The first coplanar double porphyrin cage was reported as early as 1977[53]. A synthetic method was adapted with the Adler-Longo porphyrin condensation process of a tetra-aldehyde derivative, prepared by refluxing porphyrin tetra-aldehyde and pyrrole, which created a coplanar double porphyrin cage with four alkyl chains. Owing to the flexible link between the two porphyrins, the coplanar double porphyrin cage demonstrated adjustable three-dimensional cavities [Figure 4].
Figure 4. Synthesis of the first cofacial porphyrin cage linked with four alkyl chains[53]. Reproduced with permission, Copyright 1977, ACS.
Functionalization of porphyrins with certain functional groups and subsequent reaction strategies to form cages with flexible linkers have been summarized in a review by Cen et al.[54], where template-directed methods such as olefin metathesis reactions [Figure 5A], Glaser coupling reaction [Figure 5B], or click-chemistry reaction [Figure 5C] were used.
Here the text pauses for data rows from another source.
-- ==== Sys2Proof/Machine/Auto.lean ====
section
/-! DEFINITION. The model's own order of moves when the agenda names none: every move that the module can make by itself, each tried in turn (notes/assumptions/1.md). -/

namespace Sys2Proof.Machine

/-- A step of the device with its parameters. -/
def Args.at (core : Nat) (strm : Strm) (idx a b : Nat) : Args :=
  { Args.none with
    core := core, strm := strm, idx := idx, a := a, b := b }

/-- Steps of a core that concern one of a numbered list. -/
def eventsOf (i : Instr) (core : Nat) (strm : Strm) (n : Nat) : List Move := (List.range n).map fun k => Move.event i (Args.at core strm k 0 0)

/-- Steps of a core, or of the device, that need no further parameter. -/
def plainEvents (core : Nat) (strm : Strm) (is : List Instr) : List Move := is.map fun i => Move.event i (Args.at core strm 0 0 0)

/-- Steps of the device that concern one of the keys of a table, given as parameter `a`. -/
def keyedEvents (i : Instr) (ks : List Nat) : List Move := ks.map fun k => Move.event i (Args.at 0 .c 0 k 0)

/-- What a stream of a core can do: its next word, the ends of its waits, and its accesses. -/
def Core.strmMoves (c : Core) (n : Nat) (σ : Strm) : List Move :=
  let k := (c.strm σ).flight.length
  List.flatten
    [[Move.stream n σ 0], plainEvents n σ [.trapEntry, .queueAccessResume, .fullBitWaitResume], eventsOf .loadReturn n σ k,
      eventsOf .storeAck n σ k, eventsOf .postedWriteLeftPort n σ k, eventsOf .hostCompletion n σ k]

/-- What a core that runs a shard can do. -/
def Core.moves (c : Core) (n : Nat) : List Move :=
  List.flatten
    [c.strmMoves n .c, c.strmMoves n .a, c.strmMoves n .v,
      plainEvents n .c [.specResolve, .mCommandStart, .mCommandComplete, .xCommandStart, .wfeTimeout, .shardPark, .shardDiscard, .shardRetire, .shardResume],
      eventsOf .copyGroupDone n .c c.xqueue.length, eventsOf .xCommandComplete n .c c.xqueue.length,
      eventsOf .rowOpened n .c 16, eventsOf .holdExpiry n .c 16]

/-- What a core can do; one in service that runs no shard takes a shard of its pool. -/
def coreMoves (e : Nat × Core) : List Move :=
  if e.2.shard.isSome then e.2.moves e.1 else if e.2.inService then plainEvents e.1 .c [.shardDispatch, .shardResume] else []

/-- The commands of the mailboxes (R342). -/
def commandEvents : List Instr :=
  [.mailboxUnknown, .ctxActivate, .ctxTeardown, .ctxPark, .ctxResume, .ctxHtab, .ctxPub, .tlbInval, .shardParkCmd, .shardDiscardCmd,
    .shardResumeCmd, .debug, .keyInstall, .keyClear, .attest, .ckpt, .ckptRestore, .peerSet]

/-- What the host-queue dispatcher can do with the queues of a context. -/
def queueMoves (c : Nat × Ctx) : List Move :=
  c.2.queues.flatMap fun q => [Instr.packetSubmit, .packetBatch, .packetRelease, .packetMark].map fun i => Move.event i (Args.at 0 .c 0 c.1 q.1)

/-- What a group's Harvest control can do. -/
def groupMoves (e : Nat × Group) : List Move :=
  List.flatten
    [(List.range e.2.inflight.length).map fun i => Move.event .harvestContribution (Args.at 0 .c i e.1 0),
      e.2.rounds.map fun r => Move.event .roundFoldDone (Args.at 0 .c 0 e.1 r.1),
      e.2.members.map fun m => Move.event .memberLost (Args.at 0 .c 0 e.1 m.1)]

/-- The walkers of a cluster (R77). -/
def walkMoves (e : Nat × Cluster) : List Move := (List.range (min 8 e.2.misses.length)).map fun i => Move.event .tlbWalkDone (Args.at 0 .c i e.1 0)

/-- What the Vigil of a die can do. -/
def vigilMoves (e : Nat × Almanac) : List Move := e.2.records.map fun r => Move.event .rebuild (Args.at 0 .c 0 e.1 r.1)

/-- What the scheduler, the Almanac, the Vigils, Harvest control and the management processor can do. -/
def State.deviceMoves (s : State) : List Move :=
  let tasks := Map.keys s.tasks
  List.flatten
    [plainEvents 0 .c commandEvents, plainEvents 0 .c [.bootVerifyDone], s.ctxs.flatMap queueMoves,
      keyedEvents .taskReady tasks, keyedEvents .taskComplete tasks, keyedEvents .preempt tasks,
      tasks.map fun k => Move.event .shardLost (Args.at 0 .c k 0 0),
      s.arrays.map fun a => Move.event .leaseGrant (Args.at 0 .c a.1 0 0),
      s.arrays.map fun a => Move.event .leaseRunBound (Args.at 0 .c a.1 0 0),
      s.pools.map fun p => Move.event .ageingBoundary (Args.at 0 .c p.1 0 0),
      s.ports.map fun p => Move.event .calendarPeriod (Args.at 0 .c p.1 0 0), s.clusters.flatMap walkMoves,
      eventsOf .storeAck 0 .v s.strays.length, eventsOf .postedWriteLeftPort 0 .v s.strays.length, eventsOf .hostCompletion 0 .v s.strays.length,
      eventsOf .sealReport 0 .c s.seals.length, eventsOf .replicaDone 0 .c s.replicas.length, eventsOf .parkedFetchDone 0 .c s.fetches.length,
      eventsOf .errorRecord 0 .c s.bus.length, eventsOf .bilotReplyTimeout 0 .c s.outstanding.length, eventsOf .hostLinkDownTimeout 0 .c 2,
      s.groups.flatMap groupMoves, s.almanac.flatMap vigilMoves]

/-- Every move that the module can make by itself, in the order in which they take their turns; time passes last. -/
def State.ownMoves (s : State) : List Move :=
  List.flatten [s.deviceMoves, s.cores.flatMap coreMoves, [Move.tick 1]]

/-- Clk at which something must happen before time goes on, unless the boot has failed: the clk behind the deadline of an open hold, the ends of lease runs, the boundaries of Calendar periods and, while the planes run, of ageing intervals, and this clk while a speculation has to resolve in it (R162, R291, R325, R334, R337, R391). -/
def State.deadlines (s : State) : List Nat :=
  if s.devState = 5 then [] else List.flatten
    [s.cores.flatMap fun e => if e.2.shard.isNone then [] else (e.2.holds.filter fun h => h.2.open).map fun h =>
        h.2.deadline + 1,
      (s.arrays.filter fun a => a.2.runOpen && a.2.holder.isSome).map fun a => a.2.runStart + 16384,
      s.ports.map fun p => p.2.start + 1500,
      if s.planes then s.pools.map fun p => p.2.last + p.2.age.toNat else [],
      if s.cores.any fun e => e.2.shard.isSome && e.2.resolvable then [s.now] else []]

/-- Time passes, up to the next deadline at most. -/
def State.elapse (s : State) (k : Nat) : State := s.pass (s.deadlines.foldl (fun k d => min k (d - s.now)) k)

/-- What a module whose boot has failed still meets: time, its registers as they are read, its host links, and the next power-on reset (R352). -/
def Move.outside : Move → Bool
  | .stream _ _ _ => false
  | .event i a => i == .powerOnReset || i == .hostLinkDown || (i == .registerWrite && a.flag)
  | .tick _ => true

/-- Carry out a move. In STATE 5 the device does nothing further until its next power-on reset (R352). -/
def State.move (s : State) (m : Move) : Out :=
  if s.devState = 5 ∧ ¬m.outside then .refused .notEnabled
  else match m with
  | .stream n σ choice => s.streamStep n σ choice
  | .event i a => exec i { s with args := a }
  | .tick k => .next (s.elapse k)

/-- The next move in turn; one that is not enabled, or whose stream only waits, costs the turn and nothing else. -/
def State.ownStep (s : State) : Out :=
  let ms := s.ownMoves
  let s := { s with rr := s.rr + 1 }
  match s.move (ms.getD (s.rr % ms.length) (Move.tick 1)) with
  | .refused _ => .next s
  | r => r

end Sys2Proof.Machine
end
Organic cages could also be prepared by reversible imine condensations [Figure 5D][55,56], which were typically composed through linear (or bent) bidentate and triangular tridentate building units, or less reported triangular tridentate and square tetra-topic ligands. Although the fluorescence of the porphyrin cage was discovered then, this characteristic was not extensively exploited. In 2015, Hong et al. introduced the porphyrin ring as a luminescent tetra-topic ligand through imine condensation to construct two [6+8] fluorescent molecular cages, which was the first reported case of an organic cages framework being constructed through a triangular and square ligand[56]. Porphyrin cages could also be constructed through nucleophilic Menshutkin reaction [Figure 5E][31,51,57]. For example, a [2+4] cationic cage was constructed with 5,10,15,20-tetrakis(3-(bromomethyl)phenyl)porphyrin and 4,4’-bipyridine, which displayed a fluorescence quantum yield of 1.2%[58].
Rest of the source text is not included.